= Activity =
The records that follow must be transcribed exactly, each one in full.

Dataset entries:

-- ==== Sys2Proof/Config.lean ====
section
/-! DEFINITION. What one hardware block fixes (the size parameters NW and RMAX, the platform's window base) and the values
the spec leaves free (R7, R8, R10, R41, R45, R51). A free value is an opaque constant: nothing can be proved about it. -/

namespace Sys2Proof

/-- The size parameters of a hardware block (R7, R8, decision D3). State carries them, so that a claim about every state
is a claim about every size. -/
structure Params where
  /-- NW, the 32-bit data words of one sequence (R7). -/
  nw : Nat
  /-- RMAX, the rule slots (R8). -/
  rmax : Nat
deriving DecidableEq, Repr

/-- NMAX = 32 * NW, the longest sequence in bits (R7). -/
def Params.nmax (p : Params) : Nat := 32 * p.nw

/-- The legal sizes: 1 <= NW <= 1024 (R7) and 3 <= RMAX <= 256 (R8). -/
def Params.legal (p : Params) : Bool :=
  decide (1 ≤ p.nw) && decide (p.nw ≤ 1024) && decide (3 ≤ p.rmax) && decide (p.rmax ≤ 256)

/-- The sizes `State.reset` is written for: the spec's own test configuration, NW = 2 and RMAX = 4
(spec/95_test_vectors.md). DESIGN CHOICE, log entry 2. -/
def Config.referenceParams : Params := { nw := 2, rmax := 4 }

/-- Where the platform places the window (R41). The block never sees it: it decodes the byte offset only. -/
structure Platform where
  /-- BASE, the address of window offset 0. -/
  base : Nat
deriving DecidableEq, Repr

/-- BASE is aligned to 16 KiB (R41). -/
def Platform.legal (p : Platform) : Bool := decide (p.base % 0x4000 = 0)

/-- LATENCY: the cycles from a command's acceptance to its completion, any finite number chosen afresh for each command
(R10), here applied to the count of free values drawn so far. Free value, log entry 4. -/
opaque Config.latency : Nat → Nat

/-- What a host read of A_DATA or B_DATA returns while BUSY = 1: an unspecified word (R51). Free value, log entry 5. -/
opaque Config.busyRead : Nat → Word

/-- How the host's bus selects the bits of a narrower read (R45), a parameter of the platform. -/
inductive BusLanes where
  /-- The bus numbers byte lanes, lane `m` carrying bits `[8m+7:8m]` (R49). -/
  | numbered
  /-- The bus selects bits of its own choosing. -/
  | other
deriving DecidableEq, Repr

/-- Which bit of the word stands at position `i` of a narrower read of `n` bits at an offset, where R49 numbers no lane for
it: `Config.selectedBit off n i`, the bus's choice (R45). Free value, log entry 7. -/
opaque Config.selectedBit : Offset → Nat → Nat → Fin 32

end Sys2Proof
end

= Expected answer =
-- ==== Sys2Proof/Config.lean ====
section
/-! DEFINITION. What one hardware block fixes (the size parameters NW and RMAX, the platform's window base) and the values
the spec leaves free (R7, R8, R10, R41, R45, R51). A free value is an opaque constant: nothing can be proved about it. -/

namespace Sys2Proof

/-- The size parameters of a hardware block (R7, R8, decision D3). State carries them, so that a claim about every state
is a claim about every size. -/
structure Params where
  /-- NW, the 32-bit data words of one sequence (R7). -/
  nw : Nat
  /-- RMAX, the rule slots (R8). -/
  rmax : Nat
deriving DecidableEq, Repr

/-- NMAX = 32 * NW, the longest sequence in bits (R7). -/
def Params.nmax (p : Params) : Nat := 32 * p.nw

/-- The legal sizes: 1 <= NW <= 1024 (R7) and 3 <= RMAX <= 256 (R8). -/
def Params.legal (p : Params) : Bool :=
  decide (1 ≤ p.nw) && decide (p.nw ≤ 1024) && decide (3 ≤ p.rmax) && decide (p.rmax ≤ 256)

/-- The sizes `State.reset` is written for: the spec's own test configuration, NW = 2 and RMAX = 4
(spec/95_test_vectors.md). DESIGN CHOICE, log entry 2. -/
def Config.referenceParams : Params := { nw := 2, rmax := 4 }

/-- Where the platform places the window (R41). The block never sees it: it decodes the byte offset only. -/
structure Platform where
  /-- BASE, the address of window offset 0. -/
  base : Nat
deriving DecidableEq, Repr

/-- BASE is aligned to 16 KiB (R41). -/
def Platform.legal (p : Platform) : Bool := decide (p.base % 0x4000 = 0)

/-- LATENCY: the cycles from a command's acceptance to its completion, any finite number chosen afresh for each command
(R10), here applied to the count of free values drawn so far. Free value, log entry 4. -/
opaque Config.latency : Nat → Nat

/-- What a host read of A_DATA or B_DATA returns while BUSY = 1: an unspecified word (R51). Free value, log entry 5. -/
opaque Config.busyRead : Nat → Word

/-- How the host's bus selects the bits of a narrower read (R45), a parameter of the platform. -/
inductive BusLanes where
  /-- The bus numbers byte lanes, lane `m` carrying bits `[8m+7:8m]` (R49). -/
  | numbered
  /-- The bus selects bits of its own choosing. -/
  | other
deriving DecidableEq, Repr

/-- Which bit of the word stands at position `i` of a narrower read of `n` bits at an offset, where R49 numbers no lane for
it: `Config.selectedBit off n i`, the bus's choice (R45). Free value, log entry 7. -/
opaque Config.selectedBit : Offset → Nat → Nat → Fin 32

end Sys2Proof
end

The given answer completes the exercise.